**Work required**
Scan the material and copy every line in which "asked" appears.

_ _ _ _

/-- Pieces of at most 8,192 bytes; one, empty, of nothing. -/
def pieces8k : Nat → List Byte → List (List Byte)
  | 0, bs => [bs]
  | n + 1, bs => if bs.length ≤ 8192 then [bs] else bs.take 8192 :: pieces8k n (bs.drop 8192)

/-- A payload with the length of R265, a multiple of 4. -/
def padded4 (bs : List Byte) : List Byte := padTo (roundUp bs.length 4) bs

/-- The frames of a step, each with its own payload's content code; `first` stands in the step field of its first frame (R265, R274, R283). A step without payload is one empty frame. -/
def framesOf (base : Frame) (first : Nat) (ps : Parts) : List Frame :=
  let cs := ps.flatMap fun (c, p) => let b := padded4 p; (pieces8k b.length b).map fun x => (c, x)
  let fs := if cs.isEmpty then [(base.content, [])] else cs
  fs.zipIdx.map fun ((c, b), i) =>
    { base with packet := i % 2 ^ 15, last := i + 1 == fs.length, content := c, payload := b, step := if i = 0 then first else base.step }

/-! ### Tokens (R276) -/

def Port.hasToken (p : Port) (tag key : Nat) (sending : Bool) : Bool := p.tokens.contains ⟨tag, key, sending⟩
def Port.takeToken (p : Port) (tag key : Nat) (sending : Bool) : Port :=
  { p with tokens := p.tokens ++ [⟨tag, key, sending⟩], tokensFree := p.tokensFree - 1 }
def Port.returnToken (p : Port) (tag key : Nat) (sending : Bool) : Port :=
  if p.hasToken tag key sending then { p with tokens := p.tokens.erase ⟨tag, key, sending⟩, tokensFree := p.tokensFree + 1 } else p

/-! ### Cross-bay traffic of steps (R207, R275) -/

/-- The number under which the waiting accesses of a step stand among those of tile operations. -/
def crossOp (key : Nat) : Nat := 2 ^ 20 + key

/-- The accesses of work in bay `k` to other bays take inbound tokens or wait for them; `asked` tells that they have asked before. The device, and whether none waits. -/
def Device.crossAsk (d : Device) (k tag key : Nat) (asked : Bool) (w : Win) (rs : List (Nat × Nat)) : Device × Bool :=
  let d1 := if asked then d else d.crossStart k tag (crossOp key) (d.crossLines w k (rs.map fun r => plainSpan r.1 r.2))
  (d1, !(d1.tokenWait tag (crossOp key)))

/-- The same for step `key` of a command, which remembers that it has asked. -/
def Device.stepAsk (d : Device) (k : Nat) (c : Cmd) (w : CollWork) (key : Nat) (rs : List (Nat × Nat)) : Device × Bool :=
  let t := d.crossAsk k c.tag key (w.step key).asked (c.win d) rs
  (if (w.step key).asked then t.1 else t.1.modStep c.tag key fun s => { s with asked := true }, t.2)

/-- Where units `from'` to `from' + n − 1` of a source or destination lie, or the part of them that is step `j`; a table's sheaves are given by entry. -/
def Coll.rangeOf (x : Coll) (d : Device) (w : Win) (addr from' n j : Nat) : List (Nat × Nat) :=
  if x.isSheaf then
    match rawTable d w addr with
    | none => []
    | some t =>
      match entrySizes d w t from' n with
      | .error _ => []
      | .ok ss => match (cutSheaves ss 0 0 0)[j]? with | none => [] | some (a, m) => entrySpans d w addr (List.range' (from' + a) m)
  else [(addr + x.bytes from' + j * stepBytes, min stepBytes (x.bytes n - j * stepBytes))]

_ _ _ _

**Answer section**
/-- The accesses of work in bay `k` to other bays take inbound tokens or wait for them; `asked` tells that they have asked before. The device, and whether none waits. -/
def Device.crossAsk (d : Device) (k tag key : Nat) (asked : Bool) (w : Win) (rs : List (Nat × Nat)) : Device × Bool :=
  let d1 := if asked then d else d.crossStart k tag (crossOp key) (d.crossLines w k (rs.map fun r => plainSpan r.1 r.2))
/-- The same for step `key` of a command, which remembers that it has asked. -/
  let t := d.crossAsk k c.tag key (w.step key).asked (c.win d) rs
  (if (w.step key).asked then t.1 else t.1.modStep c.tag key fun s => { s with asked := true }, t.2)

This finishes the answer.